Please restate verbatim the lines that open the listing below, ending with the line in which "def RegMap.wr (m" occurs.
--- RECORDED DATA Enclosed Below ---
-- ==== Sys2Proof/Machine/Ops.lean ====
section
/-! DEFINITION. Named operations over registers, outputs, free values and records: what every block uses. -/

namespace Sys2Proof.Machine

/-! Register map -/

/-- The deviation listed for a key; 0 where none is. -/
def RegMap.get : RegMap → Nat → Nat
  | [], _ => 0
  | (k, v) :: m, key => if k = key then v else RegMap.get m key

/-- The map with the deviation of `key` made `v`, in the place its key has among rising keys. -/
def RegMap.put : RegMap → Nat → Nat → RegMap
  | [], key, v => [(key, v)]
  | (k, w) :: m, key, v =>
    if key < k then (key, v) :: (k, w) :: m
    else if key = k then (key, v) :: m
    else (k, w) :: RegMap.put m key v

/-- The map with the deviation of `key` made `v`; a zero deviation is not listed. -/
def RegMap.set (m : RegMap) (key v : Nat) : RegMap := if v = 0 then m.filter fun p => p.1 ≠ key else m.put key v

/-- Keys all above a bound and strictly rising, no zero listed. -/
def RegMap.wfFrom (lo : Nat) : RegMap → Bool
  | [] => true
  | (k, v) :: m => decide (lo ≤ k) && decide (v ≠ 0) && RegMap.wfFrom (k + 1) m

/-- The canonical form of a register map: keys strictly rising and no field listed at its reset value. -/
def RegMap.wf (m : RegMap) : Bool := RegMap.wfFrom 0 m

/-- Whether a key is listed. -/
def RegMap.has (m : RegMap) (key : Nat) : Bool := m.any fun p => p.1 = key

/-- The value of a field in a map of deviations: what its width holds. -/
def RegMap.rd (m : RegMap) (f : RF) : Nat := (m.get f.key ^^^ f.rst) % 2 ^ f.w

/-- The map with a field written; the value is cut to the field's width. -/
def RegMap.wr (m : RegMap) (f : RF) (v : Nat) : RegMap := m.set f.key ((v % 2 ^ f.w) ^^^ f.rst)

/-- The current value of a field: for an RWT field the value last written (R463). -/
def Dev.rd (s : Dev) (f : RF) : Nat := s.regs.rd f

/-- A field written at once. -/
def Dev.wr (s : Dev) (f : RF) (v : Nat) : Dev := { s with regs := s.regs.wr f v }

/-- Whether a field is non-zero. -/
def Dev.on (s : Dev) (f : RF) : Bool := s.rd f != 0

/-- A one-bit field written from a truth value. -/
def Dev.flag (s : Dev) (f : RF) (b : Bool) : Dev := s.wr f (b2n b)

/-- A signed field, and one written. -/
def Dev.rdI (s : Dev) (f : RF) : Int := toSigned f.w (s.rd f)
def Dev.wrI (s : Dev) (f : RF) (x : Int) : Dev := s.wr f (ofSigned f.w x)

/-- A counter that wraps at its width, advanced. -/
def Dev.inc (s : Dev) (f : RF) : Dev := s.wr f (s.rd f + 1)

/-- A counter that wraps at its width, advanced by `n`. -/
def Dev.incBy (s : Dev) (f : RF) (n : Nat) : Dev := s.wr f (s.rd f + n)

/-- A counter that saturates at its width, advanced. -/
def Dev.incSat (s : Dev) (f : RF) : Dev := s.wr f (satInc (2 ^ f.w - 1) (s.rd f))

/-- A signed field written, saturating at its width. -/
def Dev.wrSat (s : Dev) (f : RF) (x : Int) : Dev :=
  s.wrI f (clampI (-(2 ^ (f.w - 1) : Nat)) ((2 ^ (f.w - 1) : Nat) - 1) x)

/-- The value of an RWT field in force in this tick (R463, R486). -/
def Dev.rdForce (s : Dev) (f : RF) : Nat :=
  if s.rwt.has f.key then (s.rwt.get f.key - 1) % 2 ^ f.w else s.rd f

/-- An RWT field written: the value in force in this tick is kept beside the new one (R463). The kept value is listed
plus one, so that 0 is listed too. -/
def Dev.wrNext (s : Dev) (f : RF) (v : Nat) : Dev :=
  let s1 := if s.rwt.has f.key then s else { s with rwt := s.rwt.set f.key (s.rd f + 1) }
  s1.wr f v

/-! Outputs, free values, time -/

/-- One part of the controller's state rewritten. -/
def Dev.mapHost (s : Dev) (f : HostSt → HostSt) : Dev := { s with host := f s.host }
def Dev.mapTime (s : Dev) (f : TimeSt → TimeSt) : Dev := { s with time := f s.time }
def Dev.mapLdl (s : Dev) (f : LadleSt → LadleSt) : Dev := { s with ladle := f s.ladle }
def Dev.mapLog (s : Dev) (f : LogSt → LogSt) : Dev := { s with log := f s.log }
def Dev.mapLogP (s : Dev) (f : LogPersist → LogPersist) : Dev := { s with logP := f s.logP }

def Dev.mapNv (s : Dev) (f : Nv → Nv) : Dev := { s with nv := f s.nv }

def Dev.mapPbx (s : Dev) (f : Pbx → Pbx) : Dev := { s with pbx := f s.pbx }
def Dev.mapTvt (s : Dev) (f : Tvt → Tvt) : Dev := { s with tvt := f s.tvt }
def Dev.mapCtn (s : Dev) (f : Ctn → Ctn) : Dev := { s with ctn := f s.ctn }
def Dev.mapWhk (s : Dev) (f : Whk → Whk) : Dev := { s with whk := f s.whk }

/-- One slice link, one bus channel. -/
def Dev.mapLink (s : Dev) (n : Fin 16) (f : CLink → CLink) : Dev := { s with links := s.links.set n (f s.links[n]) }
def Dev.mapChan (s : Dev) (c : Fin 4) (f : Chan → Chan) : Dev := { s with bus := s.bus.set c (f s.bus[c]) }

/-- One car engine's state rewritten. -/
def Dev.mapCar (s : Dev) (n : Fin 16) (f : Car → Car) : Dev := { s with cars := s.cars.set n (f s.cars[n]) }
def Dev.mapTrk (s : Dev) (n : Fin 16) (f : Trk → Trk) : Dev := s.mapCar n fun c => { c with trk := f c.trk }
def Dev.mapMot (s : Dev) (n : Fin 16) (f : Mot → Mot) : Dev := s.mapCar n fun c => { c with mot := f c.mot }
def Dev.mapIlk (s : Dev) (n : Fin 16) (f : Ilk → Ilk) : Dev := s.mapCar n fun c => { c with ilk := f c.ilk }

/-- Parts of one car engine. -/
abbrev Dev.trk (s : Dev) (n : Fin 16) : Trk := s.cars[n].trk
abbrev Dev.mot (s : Dev) (n : Fin 16) : Mot := s.cars[n].mot
abbrev Dev.ilk (s : Dev) (n : Fin 16) : Ilk := s.cars[n].ilk

/-- An output of the block. -/
def Dev.emit (s : Dev) (o : Out) : Dev := { s with tx := o :: s.tx }

/-- An output on PCI Express: the controller leaves L1 for it (R98). -/
def Dev.emitHost (s : Dev) (o : Out) : Dev :=
  { s.emit o with host := { s.host with inL1 := false, busyGt := s.time.gt } }

/-- The largest memory read request, bytes (R68). -/
def Dev.maxRead (s : Dev) : Nat := 128 * 2 ^ s.host.conf.request

/-- Read requests for `len` bytes from an address, none larger than the max read request size (R68). -/
def Dev.emitRead (s : Dev) (addr len : Nat) : Dev :=
  let m := s.maxRead
  (List.range ((len + m - 1) / m)).foldl
    (fun (s : Dev) (i : Nat) => s.emitHost (.dmaRead (addr + m * i) (min m (len - m * i)))) s

/-- A free value below a bound, and the state with it taken (log entry 1). -/
def Dev.fresh (s : Dev) (bound : Nat) : Nat × Dev :=
  (Config.freeNat s.free % bound, { s with free := s.free + 1 })

/-- Group Time (R19). -/
abbrev Dev.gt (s : Dev) : Nat := s.time.gt

/-- Length of a tick, ns (R19). -/
def tickNs : Nat := 100000

/-- The start of the tick in progress, and of the next (R35). -/
def Dev.tickStart (s : Dev) : Nat := s.gt / tickNs * tickNs
def Dev.nextTick (s : Dev) : Nat := (s.gt / tickNs + 1) * tickNs

/-- GT moved on to an instant of the tick in progress; an instant that lies elsewhere moves nothing (log entry 4). -/
def Dev.at (s : Dev) (t : Nat) : Dev :=
  if s.gt ≤ t && t < s.nextTick then { s with time := { s.time with gt := t } } else s

/-- `old` with the bits of `v` cleared, as a bit-clearing write leaves it. -/
def clearBits (old v : Nat) : Nat := old - (old &&& v)

/-- SETUP_LOCK (R6, R470). -/
def Dev.locked (s : Dev) : Bool := s.on Reg.GLB_LOCK

/-- Whether a car is enabled (R26). -/
def Dev.carOn (s : Dev) (n : Nat) : Bool := bit (s.rd Reg.GLB_CAR_EN_MASK) n

/-- State of a power domain, by the index of R442, and that state put to a value. -/
def Dev.dom (s : Dev) (k : Nat) : Nat := s.rd (Reg.PWR_STAT_STATE (k / 8) (k % 8))
def Dev.setDom (s : Dev) (k st : Nat) : Dev := s.wr (Reg.PWR_STAT_STATE (k / 8) (k % 8)) st

/-- States of a power domain (R443). -/
def Dom.off : Nat := 0
def Dom.starting : Nat := 1
def Dom.on : Nat := 2
def Dom.idle : Nat := 3
def Dom.test : Nat := 4
def Dom.isolated : Nat := 5
def Dom.reset : Nat := 6

/-- The five domains of car engine `n` put to a state. -/
def Dev.setEngine (s : Dev) (n st : Nat) : Dev :=
  (List.range 5).foldl (fun (s : Dev) (j : Nat) => s.setDom (5 * n + j) st) s

/-- An engine that runs: its domains are on (R197, R356, R443). -/
def Dev.engineOn (s : Dev) (n : Nat) : Bool := s.dom (5 * n) = Dom.on

/-- This controller's name: 0 X, 1 Y (R1). -/
def Dev.xy (s : Dev) : Nat := s.rd Reg.GLB_ID_XY

/-- An element put into a sorted list, before those it does not come after. -/
def insertBy {α : Type} (le : α → α → Bool) (x : α) : List α → List α
  | [] => [x]
  | y :: l => if le x y then x :: y :: l else y :: insertBy le x l

/-- A list sorted; elements that compare equal keep their order. -/
def sortBy {α : Type} (le : α → α → Bool) (l : List α) : List α := l.foldr (insertBy le) []

/-! Domain types (R427) -/

/-- The lowest domain index of a domain's type: the engine domains of one name, the slice ports, the Ethernet ports and the bus
channels share one each. -/
def bistClass (d : Nat) : Nat :=
  if d < 80 then d % 5 else if d < 96 then 80 else if d = 98 then 97 else if 99 ≤ d && d ≤ 102 then 99 else d

def domType (d : Nat) : Nat := Config.whkType (bistClass d) % 256
/-- Cells of the longest chain, at most 224. -/
def domChainLen (d : Nat) : Nat := min (Config.whkChainLen (bistClass d)) 224
def domMacros (d : Nat) : Nat := min (Config.whkMacros (bistClass d)) 63

/-- Part of a payload: bytes from an offset. -/
abbrev Part := Nat × List Byte

/-- A block of `len` bytes whose first byte has offset `base`, filled from its parts, 0 elsewhere. -/
def layout (base len : Nat) (parts : List Part) : List Byte :=
  (List.range len).map fun i =>
    match parts.find? fun p => p.1 ≤ base + i && base + i < p.1 + p.2.length with
    | some p => p.2.getD (base + i - p.1) 0
    | none => 0

/-- A number as one part of a payload: its offset and width in bytes. -/
def pU (off n v : Nat) : Part := (off, leBytes n v)

/-- The number in `n` bytes from index `i`, most significant byte first (R13, R14). -/
def beAt (b : List Byte) (i n : Nat) : Nat := leAt ((b.drop i).take n).reverse 0 n

/-- A number in network byte order (R13, R14). -/
def beBytes (n v : Nat) : List Byte := (leBytes n v).reverse

/-- A signed number as one part of a payload. -/
def pI (off n : Nat) (v : Int) : Part := (off, leBytes n (ofSigned (8 * n) v))

end Sys2Proof.Machine
end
--- End of Enclosed RECORDED DATA ---
WRITTEN SOLUTION:
-- ==== Sys2Proof/Machine/Ops.lean ====
section
/-! DEFINITION. Named operations over registers, outputs, free values and records: what every block uses. -/

namespace Sys2Proof.Machine

/-! Register map -/

/-- The deviation listed for a key; 0 where none is. -/
def RegMap.get : RegMap → Nat → Nat
  | [], _ => 0
  | (k, v) :: m, key => if k = key then v else RegMap.get m key

/-- The map with the deviation of `key` made `v`, in the place its key has among rising keys. -/
def RegMap.put : RegMap → Nat → Nat → RegMap
  | [], key, v => [(key, v)]
  | (k, w) :: m, key, v =>
    if key < k then (key, v) :: (k, w) :: m
    else if key = k then (key, v) :: m
    else (k, w) :: RegMap.put m key v

/-- The map with the deviation of `key` made `v`; a zero deviation is not listed. -/
def RegMap.set (m : RegMap) (key v : Nat) : RegMap := if v = 0 then m.filter fun p => p.1 ≠ key else m.put key v

/-- Keys all above a bound and strictly rising, no zero listed. -/
def RegMap.wfFrom (lo : Nat) : RegMap → Bool
  | [] => true
  | (k, v) :: m => decide (lo ≤ k) && decide (v ≠ 0) && RegMap.wfFrom (k + 1) m

/-- The canonical form of a register map: keys strictly rising and no field listed at its reset value. -/
def RegMap.wf (m : RegMap) : Bool := RegMap.wfFrom 0 m

/-- Whether a key is listed. -/
def RegMap.has (m : RegMap) (key : Nat) : Bool := m.any fun p => p.1 = key

/-- The value of a field in a map of deviations: what its width holds. -/
def RegMap.rd (m : RegMap) (f : RF) : Nat := (m.get f.key ^^^ f.rst) % 2 ^ f.w

/-- The map with a field written; the value is cut to the field's width. -/
def RegMap.wr (m : RegMap) (f : RF) (v : Nat) : RegMap := m.set f.key ((v % 2 ^ f.w) ^^^ f.rst)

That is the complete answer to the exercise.